As for the logistic regression model, the training and testing scores are 0.5537109375 and 0.5597852611029771 respectively. In comparison with the scores produced by KNN with or without distance, the scores produced by the logistic regression model are higher, indicating a higher accuracy.

Lastly, I used the random forest model on the recoded data with and without standardization. Here are the results for unstandardized data:

[0.77734375, 0.4826744753538311]
[0.77734375, 0.4924353343094192]
[0.77734375, 0.49487554904831627]
[0.77734375, 0.493411420204978]

Here are the results for the standardized data:

[0.7698567708333334, 0.5148853099072719]
[0.7698567708333334, 0.51634943875061]
[0.7698567708333334, 0.5187896534895071]
[0.7698567708333334, 0.5124450951683748]

We can clearly see that standardization increases the accuracy a little bit, but there is also a quite obvious overfit for both the unstandardized and the standardized data using random forest.

To summarize the changes among all of the models after recoding 2 and 3 into a single outcome, I found out that despite the fact that the testing accuracy does not significantly improve, but we can still see a slight increase in almost all of the models after recoding.
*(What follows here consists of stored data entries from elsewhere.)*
theorem execEXWord_keeps_lock {w : Word} {s : State}
    (h : ∀ i, decodeWord s.par.opc w = .ok i → isMultiply i = false ∧ isMoveFrom i = false) (a b p : Word) :
    (execEXWord w a b p s).state.lock = s.lock := by
  cases hd : decodeWord s.par.opc w with
  | ok i =>
    obtain ⟨hmul, hmove⟩ := h i hd
    rw [execEXWord_of_decodeWord hd, execEX_lock, hmul, hmove]
    simp
  | error e =>
    rw [execEXWord_of_illegal hd]
    rfl

@[simp] theorem afterMem_par (s : State) : (afterMem s).par = s.par := by simp [afterMem]

theorem afterEx_keeps_hi_lo {s : State}
    (h : ∀ i, decodeWord s.par.opc s.pipe.idex.instr = .ok i → isMultiply i = false) :
    (afterEx s).hi = s.hi ∧ (afterEx s).lo = s.lo := by
  rw [← afterMem_par] at h
  have hex : (afterEx s).hi = (afterMem s).hi ∧ (afterEx s).lo = (afterMem s).lo := execEXWord_keeps_hi_lo h _ _ _
  simpa [afterMem] using hex

theorem afterEx_keeps_lock {s : State}
    (h : ∀ i, decodeWord s.par.opc s.pipe.idex.instr = .ok i → isMultiply i = false ∧ isMoveFrom i = false) :
    (afterEx s).lock = s.lock := by
  rw [← afterMem_par] at h
  have hex : (afterEx s).lock = (afterMem s).lock := execEXWord_keeps_lock h _ _ _
  simpa [afterMem] using hex

/-- A cycle leaves HI, LO and the lock as EX does; a fatal fault in MEM comes before EX (R222). -/
theorem clock_hi_lo_lock {s t : State} (h : clock s = .next t) :
    ((memMask s.pipe.exmem s.par).isFatal = true ∧ t.hi = s.hi ∧ t.lo = s.lo ∧ t.lock = s.lock) ∨
      ((memMask s.pipe.exmem s.par).isFatal = false ∧ t.hi = (afterEx s).hi ∧ t.lo = (afterEx s).lo ∧
        t.lock = (afterEx s).lock) := by
  rcases (clock_next h).2 with ⟨hm, rfl⟩ | ⟨hm, -, rfl⟩ | ⟨hm, i, f, -, -, rfl⟩
  · exact .inl ⟨hm, by simp [stopInMem]⟩
  · exact .inr ⟨hm, by simp [stopInId]⟩
  · exact .inr ⟨hm, by simp [commit]⟩

/-- Settles O26: EX is the one writer at both levels. -/
theorem onlyMultipliesWriteHiLo : Obligations.OnlyMultipliesWriteHiLo := by
  refine ⟨fun _ _ _ => exec_keeps_hi_lo, fun _ _ _ => exec_keeps_lock, fun s t h hi => ?hilo, fun s t h hi => ?lock,
    fun s t h hm => ?memFault⟩
  case hilo =>
    rcases clock_hi_lo_lock h with ⟨-, hhi, hlo, -⟩ | ⟨-, hhi, hlo, -⟩
    · exact ⟨hhi, hlo⟩
    · rw [hhi, hlo]
      exact afterEx_keeps_hi_lo hi
  case lock =>
    rcases clock_hi_lo_lock h with ⟨-, -, -, hlock⟩ | ⟨-, -, -, hlock⟩
    · exact hlock
    · exact hlock.trans (afterEx_keeps_lock hi)
  case memFault =>
    rcases clock_hi_lo_lock h with ⟨-, hkept⟩ | ⟨hm', -⟩
    · exact hkept
    · simp [hm] at hm'

end Sys2Proof.Machine
end

section
/-! `HiLoOverwrite` over a sequence (R154, R254): the lock is the memory of an unread product. -/

namespace Sys2Proof.Machine

theorem raiseIf_getLsbD (c : Bool) (bit : FaultMask) (k : Nat) : (raiseIf c bit).getLsbD k = (c && bit.getLsbD k) := by
  cases c
  · exact BitVec.getLsbD_zero
  · rfl

/-- EX raises `HiLoOverwrite` exactly for a multiply that finds the lock set (R254). -/
theorem execEX_fm_hiLoOverwrite (i : Instr) (a b p : Word) (s : State) :
    (execEX i a b p s).fm.getLsbD 2 = (isMultiply i && s.lock) := by
  cases i with
  | mult | multu => exact (raiseIf_getLsbD _ _ 2).trans (Bool.and_true _)
  | add | sub | addi | lw | lh | lhu | lb | lbu | sw | sh | sb =>
    exact (raiseIf_getLsbD _ _ 2).trans (Bool.and_false _)
  | _ => exact BitVec.getLsbD_zero

theorem wbMask_hiLoOverwrite (m : MemWb) : (wbMask m).getLsbD 2 = false := by
  rcases wbMask_cases m with h | h <;> rw [h] <;> rfl

theorem seqMask_hiLoOverwrite (i : Instr) (s : State) : (seqMask i s).getLsbD 2 = (isMultiply i && s.lock) := by
  rw [seqMask, BitVec.getLsbD_or, wbMask_hiLoOverwrite, Bool.or_false]
  exact execEX_fm_hiLoOverwrite ..

/-- An instruction that does not stop the machine completes (R256). -/
theorem exec_completes {i : Instr} {s t : State} (h : exec i s = .next t) (ht : t.stopped = false) :
    t = (seqEffects i s).endStep (seqMask i s) := by
  rcases exec_next h with ⟨-, hcompletes⟩ | ⟨ha, rfl⟩
  · exact hcompletes
  · simp [FaultMask.isFatal_or, accessMask_isFatal, ha] at ht

theorem exec_hiLoOverwrite {i : Instr} {s t : State} (h : exec i s = .next t) (ht : t.stopped = false) :
    faultCount 2 t.faultLog = faultCount 2 s.faultLog + (isMultiply i && s.lock).toNat ∧
      t.lock = (isMultiply i || (s.lock && !isMoveFrom i)) := by
  rw [exec_completes h ht, State.endStep_faultLog, faultCount_append, faultCount_logEntry, seqMask_hiLoOverwrite,
    (seqEffects_stepBody i s).faultLog]
  simp
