/-- R86: a reserved opcode is accepted (BUSY is set) and then ends in ILLEGAL_COMMAND with no other change. -/
def Obligations.ReservedOpcodeEndsInIllegalCommand : Prop :=
  (∀ (s : State) (v : Word), s.HostTurn → s.busy = false → opField v = 0 ∨ 5 ≤ opField v →
    s.Writes 0x04 v { s with pend := v, err := .none, busy := true }) ∧
  (∀ s : State, s.engineTurn = true → opField s.pend = 0 ∨ 5 ≤ opField s.pend →
    step s = .next { s with err := .illegalCommand, busy := false })

/-! ### 44_driver.md: the command lifecycle and INIT, BLOCK, FINAL -/

/-- R201: when the engine's turn has come, a step is `exec` of the command PEND decodes to; nothing is added around it. The
second clause says the same of the word of any well-formed command placed as the pending one. -/
def Obligations.StepRunsThePendingCommand : Prop :=
  (∀ (s : State) (i : Instr), s.engineTurn = true → decode s.pend = .ok i → step s = exec i s) ∧
  (∀ (s : State) (i : Instr), WellFormed i →
    step (s.placeCommand (encode i)) = exec i (s.placeCommand (encode i)))

/-- R200: a CMD write while BUSY = 0 sets PEND, clears ERR and sets BUSY; while BUSY = 1 it is dropped and sets OVR. Nothing
else changes. -/
def Obligations.CommandWriteIsAcceptedOrDropped : Prop :=
  ∀ (s : State) (v : Word), s.HostTurn →
    (s.busy = false → s.Writes 0x04 v { s with pend := v, err := .none, busy := true }) ∧
    (s.busy = true → s.Writes 0x04 v { s with ovr := true })

/-- R202 with R140 and R170: INIT. -/
def Obligations.InitStartsAComputation : Prop :=
  ∀ (alg : Nat) (s : State),
    (alg = 0 → exec (.init alg) s = .next
      { s with
        algl := .sha1
        h := #v[0x67452301, 0xEFCDAB89, 0x98BADCFE, 0x10325476, 0xC3D2E1F0, 0, 0, 0]
        count := 0, hmacm := false, phase := .accumulating, err := .none, busy := false }) ∧
    (alg = 1 → exec (.init alg) s = .next
      { s with
        algl := .sha256
        h := #v[0x6A09E667, 0xBB67AE85, 0x3C6EF372, 0xA54FF53A, 0x510E527F, 0x9B05688C, 0x1F83D9AB, 0x5BE0CD19]
        count := 0, hmacm := false, phase := .accumulating, err := .none, busy := false }) ∧
    (2 ≤ alg → exec (.init alg) s = .next { s with err := .unsupportedAlgorithm, busy := false })

/-- R203: BLOCK. `b` is BLK afterwards, "unspecified (a draw)": nothing more is said of it. `d` is the model's own draw counter
(log entry 2). -/
def Obligations.BlockCompressesTheBuffer : Prop :=
  ∀ s : State,
    (s.phase = .accumulating → s.count.toNat + 64 < 2 ^ 61 → ∃ (b : Vector Byte 64) (d : Nat), exec .block s = .next
      { s with
        h := match s.algl with
          | .sha1 => compress1 s.h s.blk.toList
          | .sha256 => compress256 s.h s.blk.toList
        count := s.count + 64
        blk := b, draws := d, err := .none, busy := false }) ∧
    (s.phase = .accumulating → 2 ^ 61 ≤ s.count.toNat + 64 →
      exec .block s = .next { s with err := .lengthOverflow, busy := false }) ∧
    (s.phase ≠ .accumulating → exec .block s = .next { s with err := .sequence, busy := false })
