-- ==== Sys2Proof/Laws/Step.lean ====
section
/-! SUPPORT. What a step can do, said once: the engine's step or one of the named turns of the host. -/

namespace Sys2Proof.Machine

open Sys2Proof

theorem permitted_iff {off width : Nat} : permitted off width = true ↔ width = 4 ∧ off % 4 = 0 ∧ off < 0x100 := by
  simp [permitted, and_assoc]

theorem engineTurn_iff {s : State} : s.engineTurn = true ↔ s.busy = true ∧ s.slack = 0 ∧ s.rst = false := by
  simp [State.engineTurn, and_assoc]

/-- What a host write does to the state: nothing, an overrun, an acceptance, a buffer write, or OVR cleared. -/
inductive Written (s : State) (v : Word) : Reg → State → Prop where
  | ignored (r : Reg) (hr : r ≠ .cmd ∧ (∀ i, r ≠ .block i) ∧ (∀ i, r ≠ .key i) ∧ (r = .status → v.getLsbD 1 = false)) :
      Written s v r s
  | dropped (r : Reg) (hb : s.busy = true) (hr : r = .cmd ∨ (∃ i, r = .block i) ∨ ∃ i, r = .key i) :
      Written s v r s.dropWrite
  | accepted (hb : s.busy = false) : Written s v .cmd (s.accept v)
  | block (i : Fin 16) (hb : s.busy = false) : Written s v (.block i) { s with blk := bufWrite s.blk i v }
  | key (i : Fin 16) (hb : s.busy = false) : Written s v (.key i) { s with keyBuf := bufWrite s.keyBuf i v }
  | cleared (hv : v.getLsbD 1 = true) : Written s v .status { s with ovr := false }

theorem hostWrite_written (s : State) (r : Reg) (v : Word) : Written s v r (hostWrite s r v) := by
  cases r with
  | id => exact .ignored _ (by simp)
  | cmd =>
    cases hb : s.busy with
    | false => simpa [hostWrite, hb] using Written.accepted hb
    | true => simpa [hostWrite, hb] using Written.dropped (v := v) .cmd hb (by simp)
  | status =>
    cases hv : v.getLsbD 1 with
    | false =>
      simp only [hostWrite, hv, Bool.false_eq_true, if_false]
      exact .ignored .status ⟨by simp, by simp, by simp, fun _ => hv⟩
    | true =>
      simp only [hostWrite, hv, if_true]
      exact .cleared hv
  | countLo => exact .ignored _ (by simp)
  | countHi => exact .ignored _ (by simp)
  | block i =>
    cases hb : s.busy with
    | false => simpa [hostWrite, hb] using Written.block i hb
    | true => simpa [hostWrite, hb] using Written.dropped (v := v) (.block i) hb (by simp)
  | key i =>
    cases hb : s.busy with
    | false => simpa [hostWrite, hb] using Written.key i hb
    | true => simpa [hostWrite, hb] using Written.dropped (v := v) (.key i) hb (by simp)
  | digest i => exact .ignored _ (by simp)
  | reserved => exact .ignored _ (by simp)

/-- The host's turn that ends in `t`: which operation was performed, and how. -/
inductive HostStep (s : State) : State → Prop where
  | idle (hq : s.inbox = []) : HostStep s (s.turn [] none)
  | assertReset (rest) (hq : s.inbox = .resetInput true :: rest) : HostStep s { s.turn rest none with rst := true }
  | releaseReset (rest) (hq : s.inbox = .resetInput false :: rest) (hr : s.rst = true) : HostStep s (s.leaveReset rest)
  | resetStaysReleased (rest) (hq : s.inbox = .resetInput false :: rest) (hr : s.rst = false) :
      HostStep s (s.turn rest none)
  | inReset (op rest) (hq : s.inbox = op :: rest) (hop : ∀ b, op ≠ .resetInput b) (hr : s.rst = true) :
      HostStep s (s.turn rest none)
  | read (off rest) (hq : s.inbox = .read off 4 :: rest) (hr : s.rst = false) (ha : off % 4 = 0) (ho : off < 0x100) :
      HostStep s ((hostRead s (regAt off)).2.turn rest (some (hostRead s (regAt off)).1))
  | write (off v rest) (hq : s.inbox = .write off 4 v :: rest) (hr : s.rst = false) (ha : off % 4 = 0)
      (ho : off < 0x100) : HostStep s (hostWrite (s.turn rest none) (regAt off) v)
  | wait (rest) (hq : s.inbox = .wait :: rest) (hr : s.rst = false) : HostStep s (performWait s rest)

theorem hostTurn_next {s t : State} (h : hostTurn s = .next t) : HostStep s t := by
  unfold hostTurn at h
  split at h
  · next hq => injection h with h; exact h ▸ .idle hq
  · next rest hq => injection h with h; exact h ▸ .assertReset rest hq
  · next rest hq =>
    injection h with h
    cases hr : s.rst with
    | false => simp only [hr] at h; exact h ▸ .resetStaysReleased rest hq hr
    | true => simp only [hr, if_true] at h; exact h ▸ .releaseReset rest hq hr
  · next off width rest hq =>
    cases hr : s.rst with
    | true => simp only [hr, if_true] at h; injection h with h; exact h ▸ .inReset _ rest hq (by simp) hr
    | false =>
      simp only [hr, performRead] at h
      cases hp : permitted off width with
      | false => simp [hp] at h
      | true =>
        obtain ⟨rfl, ha, ho⟩ := permitted_iff.1 hp
        simp only [hp, if_true] at h
        injection h with h; exact h ▸ .read off rest hq hr ha ho
  · next off width v rest hq =>
    cases hr : s.rst with
    | true => simp only [hr, if_true] at h; injection h with h; exact h ▸ .inReset _ rest hq (by simp) hr
    | false =>
      simp only [hr, performWrite] at h
      cases hp : permitted off width with
      | false => simp [hp] at h
      | true =>
        obtain ⟨rfl, ha, ho⟩ := permitted_iff.1 hp
        simp only [hp, if_true] at h
        injection h with h; exact h ▸ .write off v rest hq hr ha ho
  · next rest hq =>
    cases hr : s.rst with
    | true => simp only [hr, if_true] at h; injection h with h; exact h ▸ .inReset _ rest hq (by simp) hr
    | false => simp only [hr] at h; injection h with h; exact h ▸ .wait rest hq hr

/-- The engine's step that ends in `t`: an error of the pending command (a reserved opcode among them) or its completion. -/
theorem engineStep_next {s t : State} (h : engineStep s = .next t) :
    (∃ c, c ≠ .none ∧ t = s.raise c) ∨ ∃ i, decode s.pend = .ok i ∧ Completes s i t := by
  unfold engineStep at h
  split at h
  · next i hi =>
    rcases exec_next h with hc | hc
    · exact .inl hc
    · exact .inr ⟨i, hi, hc⟩
  · injection h with h; exact .inl ⟨.illegalCommand, by simp, h.symm⟩

/-- The inversion of `step`: whose turn it was, and what it did. -/
theorem step_next {s t : State} (h : step s = .next t) :
    (s.engineTurn = true ∧ ((∃ c, c ≠ .none ∧ t = s.raise c) ∨ ∃ i, decode s.pend = .ok i ∧ Completes s i t)) ∨
    (s.engineTurn = false ∧ HostStep s t) := by
  unfold step at h
  cases he : s.engineTurn with
  | true => simp only [he, if_true] at h; exact .inl ⟨rfl, engineStep_next h⟩
  | false => simp only [he] at h; exact .inr ⟨rfl, hostTurn_next h⟩

/-- BASE is a parameter: no step moves a core's window. -/
theorem step_base {s t : State} (h : step s = .next t) : t.base = s.base := by
  rcases step_next h with ⟨_, ⟨c, _, rfl⟩ | ⟨i, _, hc⟩⟩ | ⟨_, hs⟩
  · rfl
  · cases hc <;> rfl
  · cases hs with
    | read off rest => simp only [turn_base, hostRead]; split <;> rfl
    | write off v rest =>
      have hw := hostWrite_written (s.turn rest none) (regAt off) v
      generalize hostWrite (s.turn rest none) (regAt off) v = u at hw
      generalize regAt off = r at hw
      cases hw <;> rfl
    | wait rest => unfold performWait; split <;> rfl
    | _ => rfl

section turns

variable {s : State} {rest : List HostOp}

theorem step_engine (he : s.engineTurn = true) : step s = engineStep s := by
  simp [step, he]

theorem step_idle (he : s.engineTurn = false) (hq : s.inbox = []) : step s = .next (s.turn [] none) := by
  simp [step, he, hostTurn, hq]

theorem step_read {off width : Nat} (he : s.engineTurn = false) (hr : s.rst = false)
    (hq : s.inbox = .read off width :: rest) (hp : permitted off width = true) :
    step s = .next ((hostRead s (regAt off)).2.turn rest (some (hostRead s (regAt off)).1)) := by
  simp [step, he, hostTurn, hq, hr, performRead, hp]

theorem step_write {off width : Nat} {v : Word} (he : s.engineTurn = false) (hr : s.rst = false)
    (hq : s.inbox = .write off width v :: rest) (hp : permitted off width = true) :
    step s = .next (hostWrite (s.turn rest none) (regAt off) v) := by
  simp [step, he, hostTurn, hq, hr, performWrite, hp]

theorem step_wait (he : s.engineTurn = false) (hr : s.rst = false) (hq : s.inbox = .wait :: rest) :
    step s = .next (performWait s rest) := by
  simp [step, he, hostTurn, hq, hr]

theorem step_inReset {op : HostOp} (hr : s.rst = true) (hq : s.inbox = op :: rest) (hop : ∀ b, op ≠ .resetInput b) :
    step s = .next (s.turn rest none) := by
  have he : s.engineTurn = false := by simp [State.engineTurn, hr]
  cases op <;> simp_all [step, hostTurn]

theorem step_releaseReset (hr : s.rst = true) (hq : s.inbox = .resetInput false :: rest) :
    step s = .next (s.leaveReset rest) := by
  have he : s.engineTurn = false := by simp [State.engineTurn, hr]
  simp [step, he, hostTurn, hq, hr]

theorem step_assertReset (he : s.engineTurn = false) (hq : s.inbox = .resetInput true :: rest) :
    step s = .next { s.turn rest none with rst := true } := by
  simp [step, he, hostTurn, hq]

end turns

end Sys2Proof.Machine
end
Having taken a look at the city_persons.csv data, I noticed that within the wealthC column, there were significantly fewer 2 than 3, 4, and 5. Thus, I extrapolate that by combining 2 and 3 into a single value, we are able to reduce the variance in the data, thus increasing the accuracy.

Question 5

In general, the best model is the logistic regression model after recoding 2 and 3 into a single value because it yields the highest testing score of 0.5597852611029771. On the other side, the random forest model without standardization is the least accurate model because the testing scores it produces are the lowest among all of the models and there are wide gaps between the training and testing scores, indicating an overfit. Thus, it is the most accurate predictor for wealth of all persons throughout the large West African capital city. To add on that, another advantage of the logistic regression model after recoding 2 and 3 into a single value is that it is not overfitting, so the results generated may be more reliable than other models.